You know that quiet panic when a secret lives in too many places and you can’t remember which one’s real? That’s usually when someone says, “We need to wire this into Kong right.” They’re right. Setting up GCP Secret Manager with Kong is not complex, but it does demand discipline. Do it once, do it cleanly, and you won’t lose another hour chasing mismatched credentials.
GCP Secret Manager is where your environment keeps its most sensitive data — tokens, passwords, API keys — with strong encryption and versioning. Kong, as the API gateway, decides who gets through the door and what keys they can use. Combine them and you get an API layer with proper zero-trust hygiene, powered by cloud-grade secret storage instead of brittle local config files.
Here’s the basic idea: Kong reads credentials dynamically from GCP Secret Manager using identity that’s already trusted by Google Cloud. A service account token scoped correctly handles the handshake. Permissions in IAM keep read access narrow and auditable. The result is automatic secret fetch and rotation without ever copying keys into Kong’s database or environment variables.
When integrated properly, there’s no secret sprawl. Rotation in GCP Secret Manager is picked up the next time Kong pulls the key.
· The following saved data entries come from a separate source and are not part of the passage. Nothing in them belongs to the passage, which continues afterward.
theorem writeData_handled (bs : List Byte) (s : State) : Handled s (writeData bs s) := by
  induction bs, s using writeData.induct with
  | case1 s => exact .refl s
  | case2 => exact wr8d_handled _ _
  | case3 _ _ _ _ ih => exact (wr16_handled _ _).trans ih

theorem drain_handled (m : Nat) (s : State) : Handled s (drain m s) := readData_handled m s

theorem pad_handled (m : Nat) (s : State) : Handled s (pad m s) := by
  unfold pad
  split
  · exact (writeWords_handled _ s).trans (wr8d_handled _ _)
  · exact writeWords_handled _ s

theorem writeTwoByte_handled (c : Command) (t : TwoByte) (s : State) : Handled s (writeTwoByte c t s) := by
  unfold writeTwoByte
  split
  · exact (wr8_handled _ _ s).trans (wr8_handled _ _ _)
  · exact wr8_handled _ _ s

theorem writeTwoBytes_handled (c : Command) (ts : List TwoByte) (s : State) : Handled s (writeTwoBytes c ts s) := by
  induction ts generalizing s with
  | nil => exact .refl s
  | cons t ts ih => exact (writeTwoByte_handled c t s).trans (ih _)

theorem readTwoBytes_handled (put : TwoByte → Byte → Command → Command) (ts : List TwoByte) (s : State)
    (h : ∀ t v c, SameOrder c (put t v c)) : Handled s (readTwoBytes put ts s) := by
  induction ts generalizing s with
  | nil => exact .refl s
  | cons t ts ih => exact ((rd8_handled _ s).trans (modCur_handled _ _ (fun _ _ => h _ _ _))).trans (ih _)

theorem setLo_sameOrder (t : TwoByte) (v : Byte) (c : Command) : SameOrder c (t.setLo v c) := by
  cases t <;> exact ⟨rfl, rfl, rfl, rfl, rfl, rfl, rfl, rfl, rfl, rfl, rfl, rfl, rfl, fun w => w⟩

theorem setHi_sameOrder (t : TwoByte) (v : Byte) (c : Command) : SameOrder c (t.setHi v c) := by
  cases t <;> exact ⟨rfl, rfl, rfl, rfl, rfl, rfl, rfl, rfl, rfl, rfl, rfl, rfl, rfl, fun w => w⟩

theorem whenMasked_handled (c : Command) (r : Reg) (f : State → State) (s : State) (h : ∀ s, Handled s (f s)) :
    Handled s (whenMasked c r f s) := by
  unfold whenMasked
  split
  · exact h s
  · exact .refl s

theorem readInto_handled (r : Reg) (put : Byte → Command → Command) (s : State) (h : ∀ v c, SameOrder c (put v c)) :
    Handled s (readInto r put s) :=
  (rd8_handled r s).trans (modCur_handled _ _ (fun _ _ => h _ _))

theorem readDataInto_handled (s : State) : Handled s (readDataInto s) :=
  (rd16_handled s).trans (modCur_handled _ _
    (fun _ _ => ⟨rfl, rfl, rfl, rfl, rfl, rfl, rfl, rfl, rfl, rfl, rfl, rfl, rfl, fun w => w⟩))

theorem readHighBytes_handled (c : Command) (n : Byte) (s : State) : Handled s (readHighBytes c n s) :=
  ((wr8_handled _ _ s).trans (readTwoBytes_handled _ _ _ (fun t v c => setHi_sameOrder t v c))).trans (wr8_handled _ _ _)

/-- `registerAccess(true)` (R276). -/
theorem registerWrite_handled (s : State) : Handled s (registerWrite s) := by
  unfold registerWrite
  refine ((((writeTwoBytes_handled _ _ s).trans (whenMasked_handled _ _ _ _ ?_)).trans
    (whenMasked_handled _ _ _ _ ?_)).trans (whenMasked_handled _ _ _ _ ?_)).trans (whenMasked_handled _ _ _ _ ?_)
  · exact fun s => (wr8_handled _ _ s).trans (selected_handled _ _)
  · exact fun s => writeControl_handled _ s
  · exact fun s => wr16_handled _ s
  · exact fun s => wr8_handled _ _ s

/-- `registerAccess(false)` (R276). -/
theorem registerRead_handled (s : State) : Handled s (registerRead s) := by
  have h6 : ∀ s, Handled s (readInto .devhead (fun v c => { c with tf := { c.tf with dh := v } }) s) := fun s =>
    readInto_handled _ _ s (fun v c => ⟨rfl, rfl, rfl, rfl, rfl, rfl, rfl, rfl, rfl, rfl, rfl, rfl, rfl, fun w => w⟩)
  have h8 : ∀ s, Handled s (readInto .altctl (fun v c => { c with tf := { c.tf with ctl := v } }) s) := fun s =>
    readInto_handled _ _ s (fun v c => ⟨rfl, rfl, rfl, rfl, rfl, rfl, rfl, rfl, rfl, rfl, rfl, rfl, rfl, fun w => w⟩)
  have h7 : ∀ s, Handled s (readInto .statcmd (fun v c => { c with tf := { c.tf with cmd := v } }) s) := fun s =>
    readInto_handled _ _ s (fun v c => ⟨rfl, rfl, rfl, rfl, rfl, rfl, rfl, rfl, rfl, rfl, rfl, rfl, rfl, fun w => w⟩)
  have base := ((((readTwoBytes_handled _ (maskedTwoBytes s.cur) s setLo_sameOrder).trans
    (whenMasked_handled s.cur .devhead _ _ h6)).trans (whenMasked_handled s.cur .altctl _ _ h8)).trans
    (whenMasked_handled s.cur .data _ _ readDataInto_handled)).trans (whenMasked_handled s.cur .statcmd _ _ h7)
  unfold registerRead
  dsimp only
  split
  · exact base.trans (readHighBytes_handled _ _ _)
  · exact base

theorem captureResult_handled (s : State) : Handled s (captureResult s) := by
  unfold captureResult
  split
  · exact registerRead_handled s
  · exact .refl s

/-- The status phase before it sets the phase. -/
theorem statusReads_handled (s : State) :
    Handled s (captureResult ((rd8 .errfeat (rd8 .statcmd s).2).2.modCur (fun c =>
      { c with endStatus := (rd8 .statcmd s).1, endError := (rd8 .errfeat (rd8 .statcmd s).2).1 }))) :=
  (((rd8_handled .statcmd s).trans (rd8_handled .errfeat _)).trans
    (modCur_handled _ _
      (fun _ _ => ⟨rfl, rfl, rfl, rfl, rfl, rfl, rfl, rfl, rfl, rfl, rfl, rfl, rfl, fun w => w⟩))).trans
    (captureResult_handled _)

/-- `statusPhase` (P270). -/
theorem statusPhase_handled (e : Result) (s : State) : Handled s (statusPhase e s).2 :=
  (statusReads_handled s).trans (setPhase_handled _ _)

/-! ## Polls, selection, reset -/

theorem pollStatus_handled (ok : Byte → Bool) (abort : Byte → State → Option Result) (n : Nat) (s : State) :
    Handled s (pollStatus ok abort n s).state := by
  induction n generalizing s with
  | zero =>
    unfold pollStatus
    dsimp only
    split
    · exact rd8_handled _ s
    · split <;> exact rd8_handled _ s
  | succ n ih =>
    unfold pollStatus
    dsimp only
    split
    · exact rd8_handled _ s
    · split
      · exact rd8_handled _ s
      · exact ((rd8_handled _ s).trans (sleep_handled _ _)).trans (ih _)

theorem preSelect_handled (u : UnitId) (s : State) : Handled s (preSelect u s).2 := by
  unfold preSelect
  split
  · exact .refl s
  · dsimp only
    split
    · exact ((pollStatus_handled _ _ _ s).trans (wr8_handled _ _ _)).trans (selected_handled _ _)
    · exact (pollStatus_handled _ _ _ s).trans (selected_handled _ _)

theorem postSelect_handled (u : UnitId) (s : State) : Handled s (postSelect u s).2 := by
  unfold postSelect
  dsimp only
  split
  · exact ((pollStatus_handled _ _ _ s).trans (writeControl_handled _ _)).trans (selected_handled _ _)
  · exact (pollStatus_handled _ _ _ s).trans (selected_handled _ _)

/-- `selectDevice` (P201). -/
theorem selectDevice_handled (unit : Byte) (s : State) : Handled s (selectDevice unit s).2 := by
  unfold selectDevice
  split
  · exact selected_handled _ _
  · rename_i u _
    have h := (timingHook_handled u s).trans (preSelect_handled u _)
    dsimp only
    split
    · exact h.trans (postSelect_handled _ _)
    · exact h

theorem resetPulse_handled (a : Bool) (s : State) : Handled s (resetPulse a s) := by
  unfold resetPulse
  split
  · exact wr8_handled _ _ s
  · exact (((wr8_handled _ _ s).trans (sleep_handled _ _)).trans (writeControl_handled _ _)).trans (selected_handled _ _)

/-- `softResetBus` (P210). -/
theorem softResetBus_handled (a : Bool) (s : State) : Handled s (softResetBus a s).2 :=
  ((resetPulse_handled a s).trans (sleep_handled _ _)).trans (pollStatus_handled _ _ _ _)

/-! ## The PIO engine -/

theorem readSlice_handled (n : Nat) (s : State) (h : n ≤ Config.dbufBytes) : Handled s (readSlice n s) :=
  ((readData_handled n s).trans (loadDbuf_handled _ _ (by rw [readData_length]; exact h))).trans (memWrite_handled _ _ _ _)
Errors from stale configs disappear. Pipelines stay sealed even when teams rotate credentials weekly. RBAC entries map to IAM roles, so auditing who can see what becomes a single query, not a hunt through YAML.
Quick answer: To connect GCP Secret Manager with Kong, create a GCP service account that grants read access to the specific secrets, point Kong’s plugin or custom handler to retrieve those values through the Google API, and refresh tokens on rotation. It’s faster, safer, and fully auditable.